/-- An inline key: its fields at parameter offsets, its bytes at an input offset, and its number among the command's
keys. Its fields and a length that does not fit are judged before any LIU checks a key (R211). -/
def inlineKey (c : Cmd) (algAt lenAt sizeAt inputAt no : Nat) (serves : Nat → Bool) : Except Fail PkKey :=
  let alg := byteAt c.param algAt
  let length := field c.param lenAt 2
  let n := field c.param sizeAt 4
  let v := slice c.input inputAt n
  match firstFail [
      need (alg ≥ 0x10 && lengthsOf alg != []) ePkParam algAt, need ((lengthsOf alg).contains length) ePkParam lenAt,
      need (serves alg) eKeyAlgorithm 0xFFFF,
      need (inputAt + n ≤ c.input.length) ePkLength 0,
      need (!(alg = 0x25 || alg = 0x26 || alg = 0x30 || alg = 0x31) || n = publicLen alg length) ePkLength (1 + no)] with
  | some f => .error f
  | none => .ok { alg := alg, length := length, value := v, inline := true, refused := (publicCheck alg length v).map fun st => (st, no) }

/-- A stored key: of kind 01 where the operation takes a public key, else not. No path serves these groups: a valid one fails with
E_DERIVE_PARENT under R138, whose row of Table 5-8 has DETAIL 1 (R221, R225).
DESIGN CHOICE of that DETAIL (log entry 39): the path itself breaks no condition of the table. -/
def storedKey (s : State) (d : Nat) (c : Cmd) (at_ fixed : Nat) (usage : Nat) (pub : Bool) (serves : Nat → Bool) :
    Except Fail PkKey :=
  let r := keyRefAt c.param at_
  let h := c.entry.handle r.slot
  if c.entry.valid r.slot && handleValid d h && (handleKind h = 1) != pub && usage = 12 then .error (eKeyHandle, r.slot)
  else
    match s.findKey d c r fixed with
    | .error f => .error f
    | .ok x =>
      if r.pathLen > 0 then .error (eDeriveParent, 1)
      else
        match useFail c r.slot x.1 [usage] (fun a => serves a.alg) with
        | some f => .error f
        | none => .ok { alg := x.1.alg, length := x.1.length, value := x.2, inline := false }

/-- Whether the 16 bytes of a key reference are zero. -/
def noRef (c : Cmd) (at_ : Nat) : Bool := allZero (slice c.param at_ 16)

/-! ### Group 0x16 (R220 to R223) -/

/-- Algorithms a scheme serves (R222). -/
def schemeServes (scheme alg : Nat) : Bool :=
  match scheme with
  | 1 | 2 => alg = 0x10
  | 3 => isCurveAlg alg
  | 4 => alg = 0x23 || alg = 0x24
  | 5 => alg = 0x31
  | _ => true

/-- The combination rules of R222 for a command (`sign` or verify) and its key's algorithm. -/
def signFields (c : Cmd) (sign : Bool) (alg : Nat) : Option Fail :=
  let p := c.param
  let scheme := byteAt p 16
  let h := byteAt p 17
  let f := byteAt p 19
  let inline := bit f 1
  fields ePkParam [
    (0, !inline || noRef c 0), (16, 1 ≤ scheme && scheme ≤ 5),
    (17, if scheme ≤ 3 then 1 ≤ h && h ≤ 6 else h = 0),
    (18, if scheme ≤ 3 then byteAt p 18 ≤ 1 else byteAt p 18 = 0),
    (19, if sign then !inline && (!bit f 0 || scheme = 2 || scheme = 3 || scheme = 5) else !bit f 0),
    (20, if scheme = 2 then byteAt p 20 ≤ hashLen h else byteAt p 20 = 0),
    (21, scheme = 5 || (scheme = 4 && alg = 0x24) || byteAt p 21 = 0),
    (24, inline || byteAt p 24 = 0), (26, inline || field p 26 2 = 0), (28, inline || field p 28 4 = 0)]

/-- The digest of a message part, or the part itself for schemes 4 and 5; none where a digest has a wrong length. -/
def signInput (p m : Bytes) : Option Bytes :=
  let h := byteAt p 17
  if byteAt p 16 ≥ 4 then some m
  else if byteAt p 18 = 1 then (if m.length = hashLen h then some m else none)
  else some (hashOf h m)

/-- The hash job of a message that the module hashes; schemes 4 and 5, and a digest, take none. -/
def signHash (p m : Bytes) : List Call :=
  if byteAt p 16 ≥ 4 || byteAt p 18 = 1 then [] else [hashCall (byteAt p 17) m.length]

/-- PK_SIGN up to its output. -/
def pkSignWork (s : State) (d : Nat) (c : Cmd) : Work :=
  let p := c.param
  let scheme := byteAt p 16
  let hedged := bit (byteAt p 19) 0
  match storedKey s d c 0 64 10 false (schemeServes scheme) with
  | .error f => .error f
  | .ok k =>
    match signFields c true k.alg with
    | some f => .error f
    | none =>
      let saltLen := if scheme = 2 && !hedged then byteAt p 20 else 0
      let ctxLen := byteAt p 21
      let r := streamOf (c.drawn.getD [])
      let salt := if hedged then (r.take (byteAt p 20)).1 else c.input.take saltLen
      match if saltLen + ctxLen ≤ c.input.length then signInput p (c.input.drop (saltLen + ctxLen)) else none with
      | none => .error (ePkLength, 0)
      | some m =>
        .ok { out := signWith k.alg k.length k.value
                { scheme := scheme, hash := byteAt p 17, ctx := slice c.input saltLen ctxLen, salt := salt, m := m }
                (if hedged then some r else none)
              calls := signHash p (c.input.drop (saltLen + ctxLen)) ++ [k.call 0x01] }

/-- PK_SIGN (R220, R223). -/
def execPkSign (dom id : Nat) (s : State) : Answer := s.runOp 0x1601 dom id fun s c => pkSignWork s dom c

/-- PK_VERIFY up to its verdict. -/
def pkVerifyWork (s : State) (d : Nat) (c : Cmd) : Work :=
  let p := c.param
  let scheme := byteAt p 16
  let inline := bit (byteAt p 19) 1
  let ctxLen := byteAt p 21
  let pick (k : PkKey) : Work :=
    let o := ctxLen + (if k.inline then field p 28 4 else 0)
    let n := signatureLen k.alg k.length
    let calls := signHash p (c.input.drop (o + n)) ++ [k.call 0x02]
    let part := if o + n ≤ c.input.length then signInput p (c.input.drop (o + n)) else none
    let short : Fail := (ePkLength, if o ≤ c.input.length && c.input.length < o + n then 3 else 0)
    match k.refused, part with
    | some f, _ => Work.failing f calls
    | none, none => Work.failing short calls
    | none, some m =>
      let r := verdictReason k.alg k.length k.value (slice c.input o n)
        { scheme := scheme, hash := byteAt p 17, ctx := c.input.take ctxLen, salt := [], m := m } (byteAt p 20)
      .ok { out := leBytes 1 (b2n (r = 0)) ++ leBytes 1 r ++ zeros 14, detail := b2n (r = 0) * 256 + r, calls := calls }
  if inline then
    match signFields c false (byteAt p 24) with
    | some f => .error f
    | none =>
      match inlineKey c 24 26 28 ctxLen 0 (schemeServes scheme) with
      | .error f => .error f
      | .ok k => pick k
  else
    match storedKey s d c 0 64 11 true (schemeServes scheme) with
    | .error f => .error f
    | .ok k =>
      match signFields c false k.alg with
      | some f => .error f
      | none => pick k

/-- PK_VERIFY (R220, R213). -/
def execPkVerify (dom id : Nat) (s : State) : Answer := s.runOp 0x1602 dom id fun s c => pkVerifyWork s dom c

/-! ### Group 0x17 (R224 to R226) -/

/-- Which parts of Table 8-11 an opcode uses. -/
structure KemUse where
  inline1 : Bool := false
  inline2 : Bool := false
  key2 : Bool := false
  oaep : Bool := false
  targets : List Nat := [1]

/-- The conditions of Table 8-11 (R225, R226). -/
def kemFields (c : Cmd) (u : KemUse) : Option Fail :=
  let p := c.param
  let f := byteAt p 67
  let t := byteAt p 64
  let i1 := bit f 0
  let i2 := bit f 1
  let kdf := t = 1 && !u.oaep || t = 2
  let child := attrAt (zeros 8 ++ slice p 32 32 ++ zeros 24) 0
  let childOk := 1 ≤ child.alg && child.alg ≤ 0x0B && child.depth = 0
  firstFail [
    fields ePkParam [
      (0, !i1 || noRef c 0), (16, if u.key2 && !i2 then true else noRef c 16),
      (32, if kdf || !u.targets.contains t then childOk || (!kdf && allZero (slice p 32 32)) else allZero (slice p 32 32)),
      (64, u.targets.contains t), (65, t = 1 || byteAt p 65 = 0), (66, byteAt p 66 ≤ 64),
      (67, (!i1 || u.inline1) && (!i2 || u.inline2)),
      (68, if u.oaep then 1 ≤ byteAt p 68 && byteAt p 68 ≤ 6 else byteAt p 68 = 0),
      (72, i1 || field p 72 4 = 0), (76, i2 || field p 76 4 = 0), (80, i1 || byteAt p 80 = 0), (82, i1 || field p 82 2 = 0),
      (84, i2 || byteAt p 84 = 0), (86, i2 || field p 86 2 = 0), (96, allZero (slice p (96 + byteAt p 66) (64 - byteAt p 66)))],
    if kdf then (tableFail 0 child).map fun o => (eKeyAlgorithm, o + 24) else none]

/-- The WRAP key of TARGET 1; none for the other targets. -/
def wrapKey (s : State) (d : Nat) (c : Cmd) : Except Fail (Option KeyUse) :=
  if byteAt c.param 64 = 1 then
    match s.useKey d c ⟨65, byteAt c.param 65, 0, 0⟩ 160 [3] (serveAlg [1, 2, 3]) with
    | .error f => .error f
    | .ok k => .ok (some k)
  else .ok none

/-- The target output formed from a secret (R226). -/
def targetOf (c : Cmd) (wrap : Option KeyUse) (ki : Bytes) : Bytes :=
  let p := c.param
  let v := kdfHmac ki (slice p 96 (byteAt p 66)) (slice p 32 32) (field p 34 2)
  match wrap with | some k => kwpWrap (aes k.value) v | none => v

/-- The engine calls that form the target output (R226): one HMAC-SHA-384 for each 384 bits of the derived key, and the wrap of some bytes. -/
def targetCalls (c : Cmd) (wrap : Option KeyUse) (kdf : Bool) (n : Nat) : List Call :=
  let p := c.param
  (if kdf then List.replicate (ceilDiv (field p 34 2) 384) (hashCall 0x17 (41 + byteAt p 66)) else []) ++
    (match wrap with | some k => [wrapCall false k.attr.alg (.slot (byteAt p 65)) n] | none => [])

/-- A secret result of an LIU as a job-scoped entry of usage DERIVE, in the share of the owner of the key in a slot, or of the domain for an inline
key (R205). -/
def secretHeld (d : Nat) (c : Cmd) (k : PkKey) (o : Nat) (z : Bytes) : Held :=
  held (if k.inline then d else ownerOf d (c.entry.handle (keyRefAt c.param o).slot)) 5 0 z

/-- The keys of a group 0x17 command: KEY, KEY2 where it has one, and the WRAP key, with the bytes of input the inline
keys took. -/
structure KemKeys where
  key : PkKey
  key2 : PkKey
  wrap : Option KeyUse
  taken : Nat

/-- How a command takes one of its keys: its usage, whether it is public, and the algorithms that serve. -/
structure KeyWay where
  usage : Nat
  pub : Bool
  serves : Nat → Bool

def absentKey : PkKey := { alg := 0, length := 0, value := [], inline := false }

/-- The failure of the inline keys' checks, in their order. -/
def KemKeys.refused (k : KemKeys) : Option Fail := firstFail [k.key.refused, k.key2.refused]

/-- The target output of a secret, with the calls that form it and the job-scoped entries of the secret results. -/
def KemKeys.target (k : KemKeys) (c : Cmd) (head ki : Bytes) (calls : List Call) (secrets : List Held) : Work :=
  .ok { out := head ++ targetOf c k.wrap ki, calls := calls ++ targetCalls c k.wrap true (field c.param 34 2 / 8), held := secrets }

/-- Key-use checks on stored keys, the parameter checks, then the fields of inline keys (R152, R211, R225). -/
def kemKeys (s : State) (d : Nat) (c : Cmd) (u : KemUse) (w1 : KeyWay) (w2 : Option (PkKey → KeyWay)) : Except Fail KemKeys :=
  let p := c.param
  let i1 := bit (byteAt p 67) 0
  let i2 := bit (byteAt p 67) 1
  let n1 := if i1 then field p 72 4 else 0
  let n2 := if i2 then field p 76 4 else 0
  let lazy1 : Except Fail PkKey := if i1 then .ok { alg := byteAt p 80, length := field p 82 2, value := [], inline := true } else storedKey s d c 0 160 w1.usage w1.pub w1.serves
  match lazy1 with
  | .error f => .error f
  | .ok k1 =>
    let lazy2 : Except Fail PkKey := match w2 with
      | none => .ok absentKey
      | some w => if i2 then .ok absentKey else storedKey s d c 16 160 (w k1).usage (w k1).pub (w k1).serves
    match lazy2 with
    | .error f => .error f
    | .ok k2 =>
      match wrapKey s d c with
      | .error f => .error f
      | .ok wrap =>
        match kemFields c u with
        | some f => .error f
        | none =>
          match if i1 then inlineKey c 80 82 72 0 0 w1.serves else .ok k1 with
          | .error f => .error f
          | .ok k1 =>
            let second : Except Fail PkKey := match w2 with
              | none => .ok k2
              | some w => if i2 then inlineKey c 84 86 76 n1 1 (w k1).serves else .ok k2
            match second with
            | .error f => .error f
            | .ok k2 => .ok ⟨k1, k2, wrap, n1 + n2⟩

def isKem (alg : Nat) : Bool := alg = 0x30

def isRsa (alg : Nat) : Bool := alg = 0x10

/-- KEM_ENCAPSULATE and HYBRID_ENCAPSULATE up to their output. HYBRID_ENCAPSULATE takes an inline KEY2 too, as Table 8-11 lays it out, where Table
8-10 names no inline form.
DESIGN CHOICE (log entry 39). -/
def encapsulateWork (s : State) (d : Nat) (c : Cmd) (hybrid : Bool) : Work :=
  match kemKeys s d c { inline1 := true, inline2 := hybrid, key2 := hybrid, targets := [1, 2] } ⟨1, true, isKem⟩
      (if hybrid then some fun _ => ⟨12, true, isAgree⟩ else none) with
  | .error f => .error f
  | .ok k =>
    let calls := k.key.call 0x07 :: (if hybrid then [k.key2.call 0x06] else [])
    if c.input.length != k.taken then .error (ePkLength, 0)
    else match k.refused with
    | some f => Work.failing f calls
    | none =>
      let r := streamOf (c.drawn.getD [])
      let (m, r) := r.take 32
      let (ss, ct) := kemEncaps k.key.length k.key.value m
      let one := secretHeld d c k.key 0 ss
      if hybrid then
        let e := ephemeral k.key2.alg r
        match agreeZ k.key2.alg e k.key2.value with
        | none => Work.failing (eSharedZero, 0) calls
        | some z => k.target c (ct ++ publicOf k.key2.alg k.key2.length e) (ss ++ z) calls [one, secretHeld d c k.key2 16 z]
      else k.target c ct ss calls [one]

/-- KEM_ENCAPSULATE (R224). -/
def execKemEncapsulate (dom id : Nat) (s : State) : Answer := s.runOp 0x1701 dom id fun s c => encapsulateWork s dom c false

/-- HYBRID_ENCAPSULATE (R224). -/
def execHybridEncapsulate (dom id : Nat) (s : State) : Answer := s.runOp 0x1705 dom id fun s c => encapsulateWork s dom c true

/-- KEM_DECAPSULATE up to its output. -/
def decapsulateWork (s : State) (d : Nat) (c : Cmd) : Work :=
  match kemKeys s d c {} ⟨13, false, isKem⟩ none with
  | .error f => .error f
  | .ok k =>
    let calls := [k.key.call 0x08]
    if c.input.length != kemCtLen k.key.length then Work.failing (ePkLength, 4) calls
    else
      let ss := kemDecaps k.key.length k.key.value c.input
      k.target c [] ss calls [secretHeld d c k.key 0 ss]

/-- KEM_DECAPSULATE (R224). -/
def execKemDecapsulate (dom id : Nat) (s : State) : Answer := s.runOp 0x1702 dom id fun s c => decapsulateWork s dom c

::::::::

Assigned task
The response should be the listing above, limited to the lines between the one holding "none => .ok k2" and the one holding "(eSharedZero, 0) calls", inclusive, reproduced exactly.

Response box
              | none => .ok k2
              | some w => if i2 then inlineKey c 84 86 76 n1 1 (w k1).serves else .ok k2
            match second with
            | .error f => .error f
            | .ok k2 => .ok ⟨k1, k2, wrap, n1 + n2⟩

def isKem (alg : Nat) : Bool := alg = 0x30

def isRsa (alg : Nat) : Bool := alg = 0x10

/-- KEM_ENCAPSULATE and HYBRID_ENCAPSULATE up to their output. HYBRID_ENCAPSULATE takes an inline KEY2 too, as Table 8-11 lays it out, where Table
8-10 names no inline form.
DESIGN CHOICE (log entry 39). -/
def encapsulateWork (s : State) (d : Nat) (c : Cmd) (hybrid : Bool) : Work :=
  match kemKeys s d c { inline1 := true, inline2 := hybrid, key2 := hybrid, targets := [1, 2] } ⟨1, true, isKem⟩
      (if hybrid then some fun _ => ⟨12, true, isAgree⟩ else none) with
  | .error f => .error f
  | .ok k =>
    let calls := k.key.call 0x07 :: (if hybrid then [k.key2.call 0x06] else [])
    if c.input.length != k.taken then .error (ePkLength, 0)
    else match k.refused with
    | some f => Work.failing f calls
    | none =>
      let r := streamOf (c.drawn.getD [])
      let (m, r) := r.take 32
      let (ss, ct) := kemEncaps k.key.length k.key.value m
      let one := secretHeld d c k.key 0 ss
      if hybrid then
        let e := ephemeral k.key2.alg r
        match agreeZ k.key2.alg e k.key2.value with
        | none => Work.failing (eSharedZero, 0) calls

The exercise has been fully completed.